» Dataset excerpts

-- ==== Sys2Proof/Machine/Integer.lean ====
section
/-!
DEFINITION. Predicates, selection, moves, integer arithmetic, bit operations, addresses, stream binding and modular
arithmetic (R106 to R125).
-/

namespace Sys2Proof.Machine

/-! ## Shared operations -/

/-- An instruction that delivers one integer through `wr` of R96. -/
def intOp (g : Guard) (us : List RegUse) (ty : ITy) (d : Reg) (f : (Nat → Word) → Int) (s : State) :
    Host.Outcome State Fault Refusal :=
  alu g us (fun rd _ => .ok { regs := wrI ty d (f rd) }) s

/-- SAT of R111. -/
def satI (sat : Bool) (ty : ITy) (x : Int) : Int := if sat then clampI ty x else x

/-- Uses of a two-operand form with a register B. -/
def useDAB (w64 : Bool) (d a b : Reg) : List RegUse := [dst w64 d, src w64 a, src w64 b]
/-- Uses of a form whose B is a constant. -/
def useDA (w64 : Bool) (d a : Reg) : List RegUse := [dst w64 d, src w64 a]

/-- `imul` and `imad` (R113): the product, HW, and the addend with its pair form for `.wide`. -/
def mulOp (g : Guard) (ty : ITy) (hw : HW) (d : Reg) (srcs : List RegUse) (a b : (Nat → Word) → Int)
    (acc acc64 : (Nat → Word) → Int) (s : State) : Host.Outcome State Fault Refusal :=
  match hw with
  | .lo => intOp g (dst ty.is64 d :: srcs) ty d (fun rd => a rd * b rd + acc rd) s
  | .hi => intOp g (dst ty.is64 d :: srcs) ty d
      (fun rd => ((zextI (a rd * b rd) (2 * itW ty) / 2 ^ itW ty : Nat) : Int)) s
  | .wide => alu g (dst true d :: srcs)
      (fun rd _ => .ok { regs := pairRegs d.toNat (zextI (a rd * b rd + acc64 rd) 64) }) s

/-- c64 of R113. -/
def accWide (ty : ITy) (rd : Nat → Word) (c : Reg) : Int :=
  if ty.signed then sextN (pairOf rd c.toNat) 64 else pairOf rd c.toNat

/-- Width class of the addend of `imad`. -/
def accPair (ty : ITy) (hw : HW) : Bool := ty.is64 || hw == .wide

/-- Element i of a packed value of w bits, extended by the sign choice (R114). -/
def elemI (sgn : Bool) (v w i : Nat) : Int :=
  let x := v / 2 ^ (w * i) % 2 ^ w
  if sgn then sextN x w else x

/-- `dot4` of R114. -/
def dot4Sum (sa sb : Bool) (a b : Nat) : Int :=
  (List.range 4).foldl (fun acc i => acc + elemI sa a 8 i * elemI sb b 8 i) 0

/-- `dot2` of R114. -/
def dot2Sum (sa sb hi : Bool) (a b : Nat) : Int :=
  (List.range 2).foldl (fun acc i => acc + elemI sa a 16 i * elemI sb b 8 (i + if hi then 2 else 0)) 0

/-- The type of `dot4` and `dot2`: ITY 0 or 1. -/
def dotTy (sgn : Bool) : ITy := if sgn then .i32 else .n32

/-- Number of ones in the low w bits (R115). -/
def popN (x : Nat) : Nat → Nat
  | 0 => 0
  | w + 1 => popN x w + (if x.testBit w then 1 else 0)

/-- Zeros above the highest one within w bits (R115). -/
def clzN (x : Nat) : Nat → Nat
  | 0 => 0
  | w + 1 => if x.testBit w then 0 else clzN x w + 1

/-- The low w bits in reverse order, with i of them placed (R115). -/
def brevN (x w : Nat) : Nat → Nat
  | 0 => 0
  | i + 1 => brevN x w i + (if x.testBit i then 2 ^ (w - 1 - i) else 0)

/-- `shl` of R117: an amount is never taken modulo w. -/
def shlN (ty : ITy) (x : Int) (n : Nat) : Int := if itW ty ≤ n then 0 else x * 2 ^ n

/-- `shr` of R117. -/
def shrN (ty : ITy) (x : Int) (n : Nat) : Int := if itW ty ≤ n then (if x < 0 then -1 else 0) else x / 2 ^ n

/-- Position, length and width give the length used; none is an empty field (R119). -/
def fieldLen (w ctl : Nat) : Option (Nat × Nat) :=
  let pos := ctl % 256
  let len := ctl / 256 % 256
  if w ≤ pos || len == 0 then none else some (pos, min len (w - pos))

/-- `bfx` of R119. -/
def bfxVal (ty : ITy) (x : Int) (ctl : Nat) : Int :=
  match fieldLen (itW ty) ctl with
  | none => 0
  | some (pos, len) =>
    let f := zextI x (itW ty) / 2 ^ pos % 2 ^ len
    if ty.signed then sextN f len else f

/-- `bfi` of R119. -/
def bfiVal (ty : ITy) (base x : Int) (ctl : Nat) : Int :=
  match fieldLen (itW ty) ctl with
  | none => base
  | some (pos, len) =>
    let b := zextI base (itW ty)
    let old := b / 2 ^ pos % 2 ^ len * 2 ^ pos
    ((b - old + zextI x len * 2 ^ pos : Nat) : Int)

/-- Logical operations through the low w bits (R115). -/
def bitI (f : Nat → Nat → Nat) (ty : ITy) (x y : Int) : Int := (f (zextI x (itW ty)) (zextI y (itW ty)) : Nat)

/-- `lop3` of R116: bit k of the table answers the minterm whose index bits are A, B, C from the least significant. -/
def lop3Val (tt : BitVec 8) (a b c : Word) : Word :=
  (List.range 8).foldl (fun r k =>
    if tt.getLsbD k then
      r ||| ((if k.testBit 0 then a else ~~~a) &&& (if k.testBit 1 then b else ~~~b) &&&
             (if k.testBit 2 then c else ~~~c))
    else r) 0

/-- `lop3` with its table value. -/
def lop3Op (g : Guard) (tt : BitVec 8) (d a b c : Reg) (s : State) : Host.Outcome State Fault Refusal :=
  alu g [dst false d, src false a, src false b, src false c]
    (fun rd _ => .ok { regs := [(d.toNat, lop3Val tt (rd a.toNat) (rd b.toNat) (rd c.toNat))] }) s

/-- `iset` of R106. -/
def isetOp (g : Guard) (us : List RegUse) (cmp : Cmp) (p : PredIx) (a b : (Nat → Word) → Int) (s : State) :
    Host.Outcome State Fault Refusal :=
  alu g us (fun rd _ => .ok { preds := [(p, cmpHolds cmp (relInt (a rd) (b rd)))] }) s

» Prompt
The "r ||| ((if k.testBit" line through the last line above: set these down exactly and add nothing else.

» Result of this task
      r ||| ((if k.testBit 0 then a else ~~~a) &&& (if k.testBit 1 then b else ~~~b) &&&
             (if k.testBit 2 then c else ~~~c))
    else r) 0

/-- `lop3` with its table value. -/
def lop3Op (g : Guard) (tt : BitVec 8) (d a b c : Reg) (s : State) : Host.Outcome State Fault Refusal :=
  alu g [dst false d, src false a, src false b, src false c]
    (fun rd _ => .ok { regs := [(d.toNat, lop3Val tt (rd a.toNat) (rd b.toNat) (rd c.toNat))] }) s

/-- `iset` of R106. -/
def isetOp (g : Guard) (us : List RegUse) (cmp : Cmp) (p : PredIx) (a b : (Nat → Word) → Int) (s : State) :
    Host.Outcome State Fault Refusal :=
  alu g us (fun rd _ => .ok { preds := [(p, cmpHolds cmp (relInt (a rd) (b rd)))] }) s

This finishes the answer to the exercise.